After a court judgment forced the government to remove more than half the people from the recent deportation flight to Jamaica, the prime minister’s press secretary said that the reaction to the case showed that ‘certain parts of Westminster still haven’t learned the lessons of the 2019 election’.
What this tells us is that for Johnson and his chief of staff, Dominic Cummings, the Tories’ success is winning Northern and Midlands seats (the so-called ‘red wall’) from Labour, was not primarily because of voters’ desire for better infrastructure but was, at base, about racist hostility to immigration and ethnic diversity.

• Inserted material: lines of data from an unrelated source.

-- ==== Sys2Proof/Laws/Decode.lean ====
section
/-! SUPPORT. The fields of a word, of its masked form and of an encoded word; the instruction that each row of the opcode map
selects (spec/30_encoding.md R301, R305, R306). -/

namespace Sys2Proof

variable {w m p : Word}

/-! ### Fields as numbers (R301) -/

theorem fieldFamily_toNat (w : Word) : (fieldFamily w).toNat = w.toNat / 4096 % 16 := by
  simp [fieldFamily, BitVec.extractLsb'_toNat, Nat.shiftRight_eq_div_pow]

theorem fieldX_val (w : Word) : (fieldX w).val = w.toNat / 256 % 16 := by
  have : (fieldX w).val = (w.extractLsb' 8 4).toNat := rfl
  simp [this, BitVec.extractLsb'_toNat, Nat.shiftRight_eq_div_pow]

theorem fieldY_val (w : Word) : (fieldY w).val = w.toNat / 16 % 16 := by
  have : (fieldY w).val = (w.extractLsb' 4 4).toNat := rfl
  simp [this, BitVec.extractLsb'_toNat, Nat.shiftRight_eq_div_pow]

theorem fieldN_toNat (w : Word) : (fieldN w).toNat = w.toNat % 16 := by
  simp [fieldN, BitVec.extractLsb'_toNat]

theorem fieldNN_toNat (w : Word) : (fieldNN w).toNat = w.toNat % 256 := by
  simp [fieldNN, BitVec.extractLsb'_toNat]

theorem fieldNNN_toNat (w : Word) : (fieldNNN w).toNat = w.toNat % 4096 := by
  simp [fieldNNN, BitVec.extractLsb'_toNat]

/-! ### Fields of an encoded word -/

theorem encodeXNN_toNat (f : Nibble) (x : Reg) (nn : Byte) :
    (encodeXNN f x nn).toNat = f.toNat * 4096 + x.val * 256 + nn.toNat := by
  have hx : (regField x).toNat = x.val := rfl
  have := f.isLt; have := x.isLt; have := nn.isLt
  simp only [encodeXNN, BitVec.toNat_append]
  rw [← Nat.shiftLeft_add_eq_or_of_lt (regField x).isLt, ← Nat.shiftLeft_add_eq_or_of_lt nn.isLt, hx,
    Nat.shiftLeft_eq, Nat.shiftLeft_eq]
  omega

theorem encodeXYN_toNat (f : Nibble) (x y : Reg) (n : Nibble) :
    (encodeXYN f x y n).toNat = f.toNat * 4096 + x.val * 256 + y.val * 16 + n.toNat := by
  have hx : (regField x).toNat = x.val := rfl
  have hy : (regField y).toNat = y.val := rfl
  simp only [encodeXYN, BitVec.toNat_append]
  rw [← Nat.shiftLeft_add_eq_or_of_lt (regField x).isLt, ← Nat.shiftLeft_add_eq_or_of_lt (regField y).isLt,
    ← Nat.shiftLeft_add_eq_or_of_lt n.isLt, hx, hy, Nat.shiftLeft_eq, Nat.shiftLeft_eq, Nat.shiftLeft_eq]
  omega

theorem encodeNNN_toNat (f : Nibble) (nnn : Addr12) : (encodeNNN f nnn).toNat = f.toNat * 4096 + nnn.toNat := by
  simp only [encodeNNN, BitVec.toNat_append]
  rw [← Nat.shiftLeft_add_eq_or_of_lt nnn.isLt, Nat.shiftLeft_eq]

variable (f : Nibble) (x y : Reg) (n : Nibble) (nn : Byte) (nnn : Addr12)

@[simp] theorem fieldFamily_encodeXNN : fieldFamily (encodeXNN f x nn) = f := by
  apply BitVec.eq_of_toNat_eq; rw [fieldFamily_toNat, encodeXNN_toNat]; omega
@[simp] theorem fieldX_encodeXNN : fieldX (encodeXNN f x nn) = x := by
  apply Fin.ext; rw [fieldX_val, encodeXNN_toNat]; omega
@[simp] theorem fieldNN_encodeXNN : fieldNN (encodeXNN f x nn) = nn := by
  apply BitVec.eq_of_toNat_eq; rw [fieldNN_toNat, encodeXNN_toNat]; omega
@[simp] theorem fieldFamily_encodeXYN : fieldFamily (encodeXYN f x y n) = f := by
  apply BitVec.eq_of_toNat_eq; rw [fieldFamily_toNat, encodeXYN_toNat]; omega
@[simp] theorem fieldX_encodeXYN : fieldX (encodeXYN f x y n) = x := by
  apply Fin.ext; rw [fieldX_val, encodeXYN_toNat]; omega
@[simp] theorem fieldY_encodeXYN : fieldY (encodeXYN f x y n) = y := by
  apply Fin.ext; rw [fieldY_val, encodeXYN_toNat]; omega
@[simp] theorem fieldN_encodeXYN : fieldN (encodeXYN f x y n) = n := by
  apply BitVec.eq_of_toNat_eq; rw [fieldN_toNat, encodeXYN_toNat]; omega
@[simp] theorem fieldFamily_encodeNNN : fieldFamily (encodeNNN f nnn) = f := by
  apply BitVec.eq_of_toNat_eq; rw [fieldFamily_toNat, encodeNNN_toNat]; omega
@[simp] theorem fieldNNN_encodeNNN : fieldNNN (encodeNNN f nnn) = nnn := by
  apply BitVec.eq_of_toNat_eq; rw [fieldNNN_toNat, encodeNNN_toNat]; omega
@[simp] theorem fieldNN_encodeNNN : fieldNN (encodeNNN f nnn) = nnn.setWidth 8 := by
  apply BitVec.eq_of_toNat_eq; rw [fieldNN_toNat, encodeNNN_toNat, BitVec.toNat_setWidth]; omega

/-- The word that memory holds as its two bytes. -/
@[simp] theorem wordOfBytes_split (w : Word) : wordOfBytes (highByte w) (lowByte w) = w := by
  apply BitVec.eq_of_toNat_eq
  simp only [wordOfBytes, highByte, lowByte, BitVec.toNat_append]
  rw [← Nat.shiftLeft_add_eq_or_of_lt (BitVec.isLt _), Nat.shiftLeft_eq]
  simp only [BitVec.extractLsb'_toNat, Nat.shiftRight_eq_div_pow]
  omega

/-! ### Fields of a masked word -/

theorem fieldFamily_of_and (h : w &&& m = p) (hm : fieldFamily m = 0xF) : fieldFamily w = fieldFamily p := by
  have : fieldFamily p = fieldFamily w &&& fieldFamily m := by rw [← h]; exact BitVec.extractLsb'_and
  rw [this, hm]; exact (BitVec.and_allOnes (x := fieldFamily w)).symm

theorem fieldN_of_and (h : w &&& m = p) (hm : fieldN m = 0xF) : fieldN w = fieldN p := by
  have : fieldN p = fieldN w &&& fieldN m := by rw [← h]; exact BitVec.extractLsb'_and
  rw [this, hm]; exact (BitVec.and_allOnes (x := fieldN w)).symm

theorem fieldNN_of_and (h : w &&& m = p) (hm : fieldNN m = 0xFF) : fieldNN w = fieldNN p := by
  have : fieldNN p = fieldNN w &&& fieldNN m := by rw [← h]; exact BitVec.extractLsb'_and
  rw [this, hm]; exact (BitVec.and_allOnes (x := fieldNN w)).symm

/-- A word is its four nibbles. -/
theorem word_ext {v w : Word} (hf : fieldFamily v = fieldFamily w) (hx : fieldX v = fieldX w) (hy : fieldY v = fieldY w)
    (hn : fieldN v = fieldN w) : v = w := by
  have hf := congrArg BitVec.toNat hf
  have hx := congrArg Fin.val hx
  have hy := congrArg Fin.val hy
  have hn := congrArg BitVec.toNat hn
  rw [fieldFamily_toNat, fieldFamily_toNat] at hf
  rw [fieldX_val, fieldX_val] at hx
  rw [fieldY_val, fieldY_val] at hy
  rw [fieldN_toNat, fieldN_toNat] at hn
  have := v.isLt
  have := w.isLt
  exact BitVec.eq_of_toNat_eq (by omega)

theorem fieldFamily_and (v w : Word) : fieldFamily (v &&& w) = fieldFamily v &&& fieldFamily w := BitVec.extractLsb'_and

theorem fieldX_and (v w : Word) : fieldX (v &&& w) = BitVec.toFin (regField (fieldX v) &&& regField (fieldX w)) :=
  congrArg BitVec.toFin (BitVec.extractLsb'_and (x := v) (y := w) (start := 8) (len := 4))

theorem fieldY_and (v w : Word) : fieldY (v &&& w) = BitVec.toFin (regField (fieldY v) &&& regField (fieldY w)) :=
  congrArg BitVec.toFin (BitVec.extractLsb'_and (x := v) (y := w) (start := 4) (len := 4))

theorem fieldN_and (v w : Word) : fieldN (v &&& w) = fieldN v &&& fieldN w := BitVec.extractLsb'_and

theorem fieldNN_and (v w : Word) : fieldNN (v &&& w) = fieldNN v &&& fieldNN w := BitVec.extractLsb'_and

/-- The words that the three masks of R306 leave. -/
theorem and_F000 (w : Word) : w &&& 0xF000 = encodeXYN (fieldFamily w) 0 0 0 := by
  apply word_ext
  · rw [fieldFamily_and, fieldFamily_encodeXYN]; exact BitVec.and_allOnes (x := fieldFamily w)
  · rw [fieldX_and, fieldX_encodeXYN]; exact congrArg BitVec.toFin (BitVec.and_zero (x := regField (fieldX w)))
  · rw [fieldY_and, fieldY_encodeXYN]; exact congrArg BitVec.toFin (BitVec.and_zero (x := regField (fieldY w)))
  · rw [fieldN_and, fieldN_encodeXYN]; exact BitVec.and_zero (x := fieldN w)

theorem and_F00F (w : Word) : w &&& 0xF00F = encodeXYN (fieldFamily w) 0 0 (fieldN w) := by
  apply word_ext
  · rw [fieldFamily_and, fieldFamily_encodeXYN]; exact BitVec.and_allOnes (x := fieldFamily w)
  · rw [fieldX_and, fieldX_encodeXYN]; exact congrArg BitVec.toFin (BitVec.and_zero (x := regField (fieldX w)))
  · rw [fieldY_and, fieldY_encodeXYN]; exact congrArg BitVec.toFin (BitVec.and_zero (x := regField (fieldY w)))
  · rw [fieldN_and, fieldN_encodeXYN]; exact BitVec.and_allOnes (x := fieldN w)

theorem and_F0FF (w : Word) : w &&& 0xF0FF = encodeXYN (fieldFamily w) 0 (fieldY w) (fieldN w) := by
  apply word_ext
  · rw [fieldFamily_and, fieldFamily_encodeXYN]; exact BitVec.and_allOnes (x := fieldFamily w)
  · rw [fieldX_and, fieldX_encodeXYN]; exact congrArg BitVec.toFin (BitVec.and_zero (x := regField (fieldX w)))
  · rw [fieldY_and, fieldY_encodeXYN]; exact congrArg BitVec.toFin (BitVec.and_allOnes (x := regField (fieldY w)))
  · rw [fieldN_and, fieldN_encodeXYN]; exact BitVec.and_allOnes (x := fieldN w)

/-- The fields X and N of a word in format XNN. -/
theorem encodeXNN_eq_encodeXYN (f : Nibble) (x : Reg) (nn : Byte) :
    encodeXNN f x nn = encodeXYN f x (nn.extractLsb' 4 4).toFin (nn.extractLsb' 0 4) := by
  apply BitVec.eq_of_toNat_eq
  have : (nn.extractLsb' 4 4).toFin.val = (nn.extractLsb' 4 4).toNat := rfl
  rw [encodeXNN_toNat, encodeXYN_toNat, this]
  simp only [BitVec.extractLsb'_toNat, Nat.shiftRight_eq_div_pow]
  have := nn.isLt
  omega

/-! ### The rows of the opcode map (R306) -/

theorem decodeWord_cls (h : w &&& 0xF0FF = 0x00E0) : decodeWord w = .cls := by
  have hf : fieldFamily w = 0x0 := fieldFamily_of_and h rfl
  have hs : fieldNN w = 0xE0 := fieldNN_of_and h rfl
  simp [decodeWord, decodeFamily0, hf, hs]

theorem decodeWord_ret (h : w &&& 0xF0FF = 0x00EE) : decodeWord w = .ret := by
  have hf : fieldFamily w = 0x0 := fieldFamily_of_and h rfl
  have hs : fieldNN w = 0xEE := fieldNN_of_and h rfl
  simp [decodeWord, decodeFamily0, hf, hs]

theorem decodeWord_jp (h : w &&& 0xF000 = 0x1000) : decodeWord w = .jp (fieldNNN w) := by
  have hf : fieldFamily w = 0x1 := fieldFamily_of_and h rfl
  simp [decodeWord, hf]

theorem decodeWord_call (h : w &&& 0xF000 = 0x2000) : decodeWord w = .call (fieldNNN w) := by
  have hf : fieldFamily w = 0x2 := fieldFamily_of_and h rfl
  simp [decodeWord, hf]

theorem decodeWord_seImm (h : w &&& 0xF000 = 0x3000) : decodeWord w = .seImm (fieldX w) (fieldNN w) := by
  have hf : fieldFamily w = 0x3 := fieldFamily_of_and h rfl
  simp [decodeWord, hf]

theorem decodeWord_sneImm (h : w &&& 0xF000 = 0x4000) : decodeWord w = .sneImm (fieldX w) (fieldNN w) := by
  have hf : fieldFamily w = 0x4 := fieldFamily_of_and h rfl
  simp [decodeWord, hf]

theorem decodeWord_seReg (h : w &&& 0xF000 = 0x5000) : decodeWord w = .seReg (fieldX w) (fieldY w) := by
  have hf : fieldFamily w = 0x5 := fieldFamily_of_and h rfl
  simp [decodeWord, hf]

This should not be surprising because the same team won the 2016 referendum by serving up a flood of racist anti-migrant propaganda and reprised the crude propaganda, with xenophobic language about Europeans thrown in, during the General Election itself. Remainers have often been criticised for calling Leave voters racist – but that is what Johnson/Cummings themselves believe! Labour leadership contender Lisa Nandy may be right in principle that we should ‘listen’ to the Northern voters who backed Leave and switched to the Tories – but we should be careful to hear more than the recycling of Cummings’ propaganda.
Racist symbols like the deportation flight give Johnson cover to ditch Cameron’s and May’s unworkable ‘tens of thousands’ target for immigration numbers, despite the continuing support for this from groups like Migration Watch, and introduce small changes to the immigration system like reducing the earnings threshold from £30k to £25.6k. However as I argued when Johnson/Cummings took power, there is no real liberalisation of the ‘hostile environment’ system, just a recalibration. The Windrush flight reminds us of its bottom line.